> WORK ITEM
The goal is to restate all of the records below word for word.

___ DATA IN THIS EXERCISE ___

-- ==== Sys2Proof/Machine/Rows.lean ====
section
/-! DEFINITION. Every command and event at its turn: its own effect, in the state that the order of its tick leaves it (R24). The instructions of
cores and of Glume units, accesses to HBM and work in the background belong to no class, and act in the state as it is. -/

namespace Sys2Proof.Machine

___

> ANSWER AREA
-- ==== Sys2Proof/Machine/Rows.lean ====
section
/-! DEFINITION. Every command and event at its turn: its own effect, in the state that the order of its tick leaves it (R24). The instructions of
cores and of Glume units, accesses to HBM and work in the background belong to no class, and act in the state as it is. -/

namespace Sys2Proof.Machine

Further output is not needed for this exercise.